Table 4 Enzymatic activity of lysozyme estimated in the released samples

Conclusion

The presented study discussed the synthesis and characterization of PB copolymers for the preparation of the composite nanosystem to achieve a controlled and long-term drug release profile of macromolecules. In order to eliminate the burst release phase, a novel composite nanosystem comprised of Lyz-, Fab-, and IgG-encapsulated PB-A and/or PB-B NPs suspended in PB-C thermosensitive gel was successfully formulated. It was observed that the hydrodynamic diameter of macromolecules exerted its effects on drug release. The peppas model was the best fit model, suggesting that the release rate was controlled by diffusion and degradation of copolymers.

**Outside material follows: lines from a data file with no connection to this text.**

-- ==== Sys2Proof/Machine/CanOps.lean ====
section
/-!
DEFINITION. The CAN controllers' operations: bit timing, buffers, arbitration, FIFOs, error counters, reference time
(chapter 14).
-/

namespace Sys2Proof.Machine

/-! ## Access -/

def State.canOf (s : State) (n : Nat) : Can := Tab.get {} s.can n
def State.updCan (s : State) (n : Nat) (f : Can → Can) : State := { s with can := Tab.set {} s.can n (f (s.canOf n)) }
/-- The source of controller n (R167). -/
def canSrc (n : Nat) : Nat := 0x320 + n
def State.canEn (s : State) (n : Nat) : Bool := s.rdB (CAN_CTL n) CAN_CTL_EN
def State.canMode (s : State) (n : Nat) : Nat := s.rd (CAN_CTL n) CAN_CTL_MODE
def State.canState (s : State) (n : Nat) : Nat := s.rd (CAN_ERR n) CAN_ERR_STATE
/-- An inbox descriptor of class 8 (R389); a destination of 0 posts nothing. -/
def State.canPost (s : State) (n code dest a b : Nat) : State := s.post 8 (canSrc n) code dest a b
/-- The first snapshot word: controller and buffer (R400). -/
def canWord (n b : Nat) : Nat := n * 256 + b
/-- The SOF stamp of a chip instant in ns, µs (R395). -/
def sofUs (ns : Nat) : Nat := ns / 1000 % 2 ^ 32

/-! ## Bit timing (R380, R381) -/

/-- Cycles of 80 MHz in a nominal and in a data-phase bit. -/
def nomCycles (w : Word) : Nat := (CAN_NBT_NBRP.get w + 1) * (1 + (CAN_NBT_NTSEG1.get w + 1) + (CAN_NBT_NTSEG2.get w + 1))
def datCycles (w : Word) : Nat := (CAN_DBT_DBRP.get w + 1) * (1 + (CAN_DBT_DTSEG1.get w + 1) + (CAN_DBT_DTSEG2.get w + 1))

/-- Whether a write of `EN` 1 is refused for its bit timing (R381); the data phase counts while FD frames are enabled. -/
def State.canTimingBad (s : State) (n : Nat) (fde : Bool) : Bool :=
  let nb := s.reg (CAN_NBT n)
  let db := s.reg (CAN_DBT n)
  let nc := nomCycles nb
  let dc := datCycles db
  let nq := 3 + CAN_NBT_NTSEG1.get nb + CAN_NBT_NTSEG2.get nb
  let dq := 3 + CAN_DBT_DTSEG1.get db + CAN_DBT_DTSEG2.get db
  decide (nc < 80 ∨ 8000 < nc) || decide (nq < 8) || decide (CAN_NBT_NTSEG2.get nb < CAN_NBT_NSJW.get nb) ||
    (CAN_NBT_TRIPLE.get nb == 1 && decide (nc < 320)) ||
    (fde && (decide (dc < 10 ∨ 80 < dc) || decide (nc < dc) || decide (dq < 5) ||
      decide (CAN_DBT_DTSEG2.get db < CAN_DBT_DSJW.get db) ||
      (decide (dc < 80) && !s.rdB (CAN_TDC n) CAN_TDC_TDCEN)))

/-- Whether a write of `CAN_CTL` is refused beyond its ranges (R381, R393). -/
def State.canCtlBad (s : State) (n : Nat) (w : Word) : Bool :=
  let old := s.reg (CAN_CTL n)
  let on := s.canEn n
  (on && (CAN_CTL_FDE.get w != CAN_CTL_FDE.get old || CAN_CTL_MODE.get w != CAN_CTL_MODE.get old)) ||
    (!on && CAN_CTL_EN.get w == 1 && s.canTimingBad n (CAN_CTL_FDE.get w == 1)) ||
    (CAN_CTL_BOREL.get w == 1 && s.canState n != 2)

/-! ## Buffers (R385 to R388) -/

/-- Words of a buffer's shadow; 64 is the express buffer's. -/
def State.canShadow (s : State) (n b : Nat) : List Nat :=
  (List.range 20).map (fun w => (s.reg (if b = 64 then CAN_EXPRESS n w else CAN_SHADOW n b w)).toNat)

def State.canPending (s : State) (n b : Nat) : Bool := !(Tab.get [] (s.canOf n).bufs b).isEmpty

/-- The `TXPEND`, `EXPPEND` bit of a buffer follows it. -/
def State.canPendSync (s : State) (n b : Nat) : State :=
  let v := s.canPending n b
  if b < 32 then s.wrBit (CAN_TXPENDLO n) b v
  else if b < 64 then s.wrBit (CAN_TXPENDHI n) (b - 32) v
  else if b = 64 then s.wr (CAN_TXSTAT n) CAN_TXSTAT_EXPPEND (b2n v)
  else s

/-- Whether a buffer's copy is deferred, and that bit set (R386). -/
def State.canSwp (s : State) (n b : Nat) : Bool :=
  if b < 32 then bit (s.reg (CAN_TXSWPLO n)).toNat b
  else if b < 64 then bit (s.reg (CAN_TXSWPHI n)).toNat (b - 32)
  else if b = 64 then s.rdB (CAN_TXSTAT n) CAN_TXSTAT_EXPSWP
  else (s.canOf n).refNext.isSome
def State.setCanSwp (s : State) (n b : Nat) (v : Bool) : State :=
  if b < 32 then s.wrBit (CAN_TXSWPLO n) b v
  else if b < 64 then s.wrBit (CAN_TXSWPHI n) (b - 32) v
  else if b = 64 then s.wr (CAN_TXSTAT n) CAN_TXSTAT_EXPSWP (b2n v)
  else if v then s else s.updCan n (fun c => { c with refNext := none })

/-- A buffer's message, or none (pending or not). -/
def State.canPut (s : State) (n b : Nat) (m : List Nat) : State :=
  (s.updCan n (fun c => { c with bufs := Tab.set [] c.bufs b m })).canPendSync n b

/-- Whether a message may not be committed (R386). -/
def State.canMsgBad (s : State) (n : Nat) (m : List Nat) : Bool :=
  let w0 := m.getD 0 0
  let fdf := bit w0 31
  (bit w0 30 && fdf) || (bit (m.getD 1 0) 4 && !fdf) || (fdf && !s.rdB (CAN_CTL n) CAN_CTL_FDE)

/-- A commit of a buffer that is not refused (R386). -/
def State.canCommit (s : State) (n b : Nat) : State :=
  if (s.canOf n).act = some b then s.setCanSwp n b true else s.canPut n b (s.canShadow n b)

/-- A completion reported (R389). -/
def State.canDone (s : State) (n b status sof : Nat) : State :=
  if b < 64 then
    if s.rdB (CAN_TXCFG n) CAN_TXCFG_DQEN then
      s.qPutHw (s.rd (CAN_TXCFG n) CAN_TXCFG_DONEQ) (canSrc n)
        (BitVec.ofNat 64 (2 * 2 ^ 60 + status * 2 ^ 56 + n * 2 ^ 48 + b * 2 ^ 40 + sof))
    else s
  else if b = 64 then s.canPost n 1 (s.rd (CAN_TXCFG n) CAN_TXCFG_EXPDEST) status sof
  else s

/-- A buffer leaves: no message, no deferred copy. -/
def State.canRemove (s : State) (n b : Nat) : State := (s.setCanSwp n b false).canPut n b []

/-- A write of ABORT (R388). -/
def State.canAbort (s : State) (n b : Nat) : State :=
  if ¬ s.canPending n b then s
  else
    let s := s.raise (canSrc n) EV_CAN_ABORT [canWord n b]
    if (s.canOf n).act = some b then s.updCan n (fun c => { c with aborting := true })
    else (s.canRemove n b).canDone n b 1 0

/-- A write of `CAN_TXCMD` (R386, R388). -/
def State.canTxCmd (s : State) (n : Nat) (w : Word) : State :=
  let b := if CAN_TXCMD_EXP.get w = 1 then 64 else CAN_TXCMD_BUF.get w
  let s := if CAN_TXCMD_COMMIT.get w = 1 then s.canCommit n b else s
  if CAN_TXCMD_ABORT.get w = 1 then s.canAbort n b else s

/-- Whether a write of `CAN_TXCMD` is refused (R386). -/
def State.canTxCmdBad (s : State) (n : Nat) (w : Word) : Bool :=
  let b := if CAN_TXCMD_EXP.get w = 1 then 64 else CAN_TXCMD_BUF.get w
  CAN_TXCMD_COMMIT.get w == 1 && !s.canSwp n b && s.canMsgBad n (s.canShadow n b)

/-! ## Arbitration (R387) -/

/-- The arbitration field of a message as a number: the smaller wins. -/
def canKey (m : List Nat) : Nat :=
  let w0 := m.getD 0 0
  let id := w0 % 2 ^ 29
  let rtr := b2n (bit w0 30)
  if bit w0 29 then id / 2 ^ 18 * 2 ^ 21 + 2 ^ 20 + 2 ^ 19 + id % 2 ^ 18 * 2 + rtr
  else id / 2 ^ 18 * 2 ^ 21 + rtr * 2 ^ 20

/-- The pending buffer that enters arbitration: express first, else the one that would win, ties to the lower index. -/
def State.canChoice (s : State) (n : Nat) : Option Nat :=
  let bufs := (s.canOf n).bufs
  if s.canPending n 64 then some 64
  else (bufs.foldl (fun (best : Option (Nat × Nat)) e => match best with
    | none => some (e.1, canKey e.2)
    | some b => if canKey e.2 < b.2 then some (e.1, canKey e.2) else best) none).map (fun b => b.1)

/-- A buffer's attempt begins; a change of buffer ends a run of bit errors (R394). -/
def State.canBegin (s : State) (n b : Nat) : State :=
  let s := (s.wr (CAN_TXSTAT n) CAN_TXSTAT_TXACT 1).wr (CAN_TXSTAT n) CAN_TXSTAT_ACTBUF b
  let s := if (s.canOf n).lastBuf = some b then s
    else (s.wr (CAN_COLL n) CAN_COLL_COLLRUN 0).updCan n (fun c => { c with reported := false })
  s.updCan n (fun c => { c with act := some b, aborting := false, lastBuf := some b })

/-- An attempt ends. -/
def State.canEnd (s : State) (n : Nat) : State :=
  (s.wr (CAN_TXSTAT n) CAN_TXSTAT_TXACT 0).updCan n (fun c => { c with act := none, aborting := false })

/-- The content of a deferred commit, once the frame in transmission has ended (R386). -/
def State.canDeferred (s : State) (n b : Nat) : List Nat :=
  if b = 65 then ((s.canOf n).refNext).getD [] else s.canShadow n b

/-! ## Error confinement (R393) -/

/-- The states follow TEC and REC: error-passive above 127, bus-off above 255. -/
def State.canConfine (s : State) (n : Nat) : State :=
  let tec := s.rd (CAN_ERR n) CAN_ERR_TEC
  let rec_ := s.rd (CAN_ERR n) CAN_ERR_REC
  let st := s.canState n
  if 2 ≤ st then s
  else if 255 < tec then
    let s := s.wr (CAN_ERR n) CAN_ERR_STATE (if s.rdB (CAN_CTL n) CAN_CTL_BORMODE then 2 else 3)
    let s := (s.hit (CAN_EVT n) CAN_EVT_BUSOFF (CAN_CNT0 n) CAN_CNT0_BUSOFFN).raise (canSrc n) EV_CAN_BUSOFF [canWord n 0]
    s.canPost n 4 (s.rd (CAN_TXCFG n) CAN_TXCFG_EVDEST) 1 tec
  else if 127 < tec ∨ 127 < rec_ then
    if st = 1 then s
    else
      let s := s.wr (CAN_ERR n) CAN_ERR_STATE 1
      (s.hit (CAN_EVT n) CAN_EVT_PASSIVE (CAN_CNT0 n) CAN_CNT0_PASSIVEN).raise (canSrc n) EV_CAN_PASSIVE [canWord n 0]
  else s.wr (CAN_ERR n) CAN_ERR_STATE 0

/-- A protocol error: LEC, ERR. -/
def State.canLec (s : State) (n lec : Nat) : State :=
  (s.wr (CAN_ERR n) CAN_ERR_LEC lec).hit (CAN_EVT n) CAN_EVT_ERR (CAN_CNT1 n) CAN_CNT1_ERRN

/-- A run of bit errors after arbitration reaches COLLTH: reported once per run (R394). -/
def State.canCollide (s : State) (n b : Nat) : State :=
  let run := satAdd (s.rd (CAN_COLL n) CAN_COLL_COLLRUN) 1 255
  let s := s.wr (CAN_COLL n) CAN_COLL_COLLRUN run
  if run = s.rd (CAN_COLL n) CAN_COLL_COLLTH ∧ ¬ (s.canOf n).reported then
    let id := (Tab.get [] (s.canOf n).bufs b).getD 0 0 % 2 ^ 29
    let s := (s.wr (CAN_COLL n) CAN_COLL_COLLBUF b).updCan n (fun c => { c with reported := true })
    let s := (s.hit (CAN_EVT n) CAN_EVT_COLL (CAN_CNT1 n) CAN_CNT1_COLLN).raise (canSrc n) EV_CAN_COLLISION [canWord n b, id]
    s.canPost n 5 (s.rd (CAN_TXCFG n) CAN_TXCFG_EVDEST) b run
  else s

/-- A write of BOREL: recovery starts (R393). -/
def State.canBorel (s : State) (n : Nat) : State := s.wr (CAN_ERR n) CAN_ERR_STATE 3

/-! ## Reception (R390, R391) -/

/-- The head window and the count of a FIFO follow it (R391). -/
def State.fifoSync (s : State) (n f : Nat) : State :=
  let q := Tab.get [] (s.canOf n).fifo f
  let head := q.headD []
  let s := (List.range 20).foldl (fun s w => s.setReg (CAN_FIFO n f w) (BitVec.ofNat 32 (head.getD w 0))) s
  let s := s.wr (CAN_FIFOCTL n f) CAN_FIFOCTL_FCOUNT q.length
  if q.length < s.rd (CAN_FIFOCTL n f) CAN_FIFOCTL_WMARK then
    s.updCan n (fun c => { c with wmPosted := Tab.set false c.wmPosted f false })
  else s

/-- The watermark descriptor of a FIFO (R391). -/
def State.fifoMark (s : State) (n f : Nat) : State :=
  let wm := s.rd (CAN_FIFOCTL n f) CAN_FIFOCTL_WMARK
  let cnt := (Tab.get [] (s.canOf n).fifo f).length
  if wm ≠ 0 ∧ wm ≤ cnt ∧ Tab.get false (s.canOf n).wmPosted f = false then
    let s := s.updCan n (fun c => { c with wmPosted := Tab.set false c.wmPosted f true })
    s.canPost n (2 + f) (s.rd (CAN_FIFOCTL n f) CAN_FIFOCTL_WMDEST) cnt 0
  else s

/-- A frame stored in a FIFO, or lost (R391). -/
def State.fifoPut (s : State) (n f : Nat) (m : List Nat) (idx : Nat) : State :=
  let q := Tab.get [] (s.canOf n).fifo f
  if ¬ s.rdB (CAN_FIFOCTL n f) CAN_FIFOCTL_FEN then s
  else if 32 ≤ q.length then
    let s := s.updCan n (fun c => { c with lost := Tab.set 0 c.lost f (satAdd (Tab.get 0 c.lost f) 1 255) })
    (s.hit (CAN_EVT n) CAN_EVT_LOST (CAN_CNT0 n) CAN_CNT0_LOSTN).raise (canSrc n) EV_CAN_FIFO_LOST [canWord n f]
  else
    let w1 := m.getD 1 0 % 64 + idx * 2 ^ 8 + Tab.get 0 (s.canOf n).lost f * 2 ^ 16
    let m := m.set 1 w1
    let s := s.updCan n (fun c => { c with fifo := Tab.set [] c.fifo f (q ++ [m]), lost := Tab.set 0 c.lost f 0 })
    (s.fifoSync n f).fifoMark n f

/-- A POP of a FIFO that holds a message (R391). -/
def State.fifoPop (s : State) (n f : Nat) : State :=
  (s.updCan n (fun c => { c with fifo := Tab.set [] c.fifo f ((Tab.get [] c.fifo f).drop 1) })).fifoSync n f

/-- Whether filter k matches a message (R390). -/
def State.filterHit (s : State) (n k : Nat) (w0 : Nat) : Bool :=
  let f := s.reg (CAN_FLTID n k)
  let m := s.reg (CAN_FLTMSK n k)
  let mask := CAN_FLTMSK_MASK.get m
  let fmt := CAN_FLTMSK_FMT.get m
  CAN_FLTID_TGT.get f != 3 && CAN_FLTID_IDE.get f == b2n (bit w0 29) &&
    Nat.land (w0 % 2 ^ 29) mask == Nat.land (CAN_FLTID_ID.get f) mask &&
    (fmt == 0 || (fmt == 1 && !bit w0 31) || (fmt == 2 && bit w0 31))

/-- A received frame goes where the first matching filter, or NOMATCH, says (R390). -/
def State.canFilter (s : State) (n : Nat) (m : List Nat) : State :=
  match (List.range 128).find? (fun k => s.filterHit n k (m.getD 0 0)) with
  | some k =>
    let tgt := s.rd (CAN_FLTID n k) CAN_FLTID_TGT
    if tgt = 0 then s else s.fifoPut n (tgt - 1) m k
  | none =>
    let nm := s.rd (CAN_FILTCFG n) CAN_FILTCFG_NOMATCH
    if nm = 0 then s else (s.drew 1).fifoPut n (nm - 1) m (s.freeNat % 128)

/-! ## Reference time (R396 to R399) -/

/-- Data byte k of a message (R385). -/
def canByte (m : List Nat) (k : Nat) : Nat := m.getD (4 + k / 4) 0 / 2 ^ (8 * (k % 4)) % 256

/-- Bytes 2 to 7 of a reference message. -/
def refTime (m : List Nat) : Nat := (List.range 6).foldl (fun a k => a * 256 + canByte m (2 + k)) 0

/-- Whether a message is a reference message of a controller (R396). -/
def State.isReference (s : State) (n : Nat) (m : List Nat) : Bool :=
  let w0 := m.getD 0 0
  let c := s.reg (CAN_TM_CTL n)
  CAN_TM_CTL_TMODE.get c != 0 && !bit w0 31 && !bit w0 30 && m.getD 1 0 % 16 == 8 &&
    w0 % 2 ^ 29 == CAN_TM_CTL_RMID.get c && b2n (bit w0 29) == CAN_TM_CTL_IDE.get c

/-- The full capture of the latest reference SOF. -/
def State.setTmSof (s : State) (n ns : Nat) : State :=
  (s.setReg (CAN_TM_SOFLO n) (BitVec.ofNat 32 ns)).setReg (CAN_TM_SOFHI n) (BitVec.ofNat 32 (ns / 2 ^ 32))

/-- A slave forms the offset of a named, kept reference message (R398). -/
def State.canOffset (s : State) (n : Nat) (m : List Nat) : State :=
  let named := canByte m 1 % 64
  match ((s.canOf n).caps.find? (fun c => c.1 == named)) with
  | none => s
  | some c =>
    let d : Int := (refTime m : Int) + s.rdS (CAN_TM_DLY n) CAN_TM_DLY_RMDLY - (c.2 : Int)
    let ofs := sext (wrapInt d 48) 48
    let lim : Int := 2 ^ 31 - 1
    let prev := (s.canOf n).ofs
    let s := s.setReg (CAN_TM_OFS n) (BitVec.ofNat 32 (wrapInt (clampI (-lim) lim ofs) 32))
    let s := match prev with
      | some p => if c.2 = p.2 then s else
          s.setReg (CAN_TM_RATE n) (BitVec.ofNat 32 (wrapInt ((ofs - p.1) * 1000000000 / ((c.2 : Int) - p.2)) 32))
      | none => s
    let now := s.now
    let s := (s.wr (CAN_TM_STAT n) CAN_TM_STAT_TMVALID 1).updCan n (fun x => { x with ofs := some (ofs, c.2), ofsAt := now })
    s.canPost n 6 (s.rd (CAN_TXCFG n) CAN_TXCFG_EVDEST) (wrapInt (clampI (-lim) lim ofs) 32) (canByte m 0 % 64)

/-- A reference message from another node (R397 to R399). -/
def State.canReference (s : State) (n : Nat) (m : List Nat) (sof : Nat) : State :=
  let mode := s.rd (CAN_TM_CTL n) CAN_TM_CTL_TMODE
  let seq := canByte m 0 % 64
  let now := s.now
  let s := (s.setTmSof n sof).wr (CAN_TM_STAT n) CAN_TM_STAT_SEQ seq
  let s := s.wr (CAN_TM_STAT n) CAN_TM_STAT_MDISC (b2n (bit (canByte m 0) 7))
  let s := s.updCan n (fun c => { c with refAt := now, backup := false, caps := ((seq, sof) :: c.caps).take 4 })
  if mode = 1 then (if bit (canByte m 0) 6 then s.canOffset n m else s)
  else if mode = 2 ∧ s.canMode n ≠ 2 then s.raise (canSrc n) EV_CAN_TM_CONFLICT [canWord n 0]
  else s

/-- The reference message that a master puts into arbitration (R396, R397). -/
def State.refMessage (s : State) (n : Nat) : List Nat :=
  let c := s.reg (CAN_TM_CTL n)
  let x := s.canOf n
  let last := x.sent.getD (0, 0)
  let b0 := x.seq % 64 + 64 * b2n x.sent.isSome + 128 * b2n (s.rdB CT_TIME_CTL CT_TIME_CTL_DISC)
  let b1 := last.1 % 64 + 64 * b2n (decide (CAN_TM_CTL_TMODE.get c = 3))
  let bs := [b0, b1] ++ beBytes (last.2 % 2 ^ 48) 6
  [CAN_TM_CTL_RMID.get c + CAN_TM_CTL_IDE.get c * 2 ^ 29, 8, 0, 0, ofBytesLE (bs.take 4), ofBytesLE (bs.drop 4)] ++
    List.replicate 14 0

end Sys2Proof.Machine
end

Results confirmed that the PB copolymer based composite delivery system are able to minimize the side effects associated with repeated every month intravitreal injections by lowering the injection frequency. In addition, the synthesized PB copolymers are biocompatible in nature and can be considered excellent biomaterials for ocular delivery. The enzyme activity of Lyz was observed up to 3 weeks. The integrity or stability of the protein molecule was not addressed in this work and an assessment of the compatibility of the polymers with the macromolecule remains to be elucidated in the future studies. However, the nanoformulations were optimized to achieve a high drug loading. This was essential so that a small volume of intravitreal injection containing a higher dose can be injected. This was also targeted in order to achieve a long-term delivery up to 3–6 months with an amount release of 2–10 μg/day. Overall, the outcomes from this study clearly suggested that the PB copolymers based control drug delivery system may serve as a promising platform not only for the back of the eye complications but also for the treatment of anterior segment eye diseases.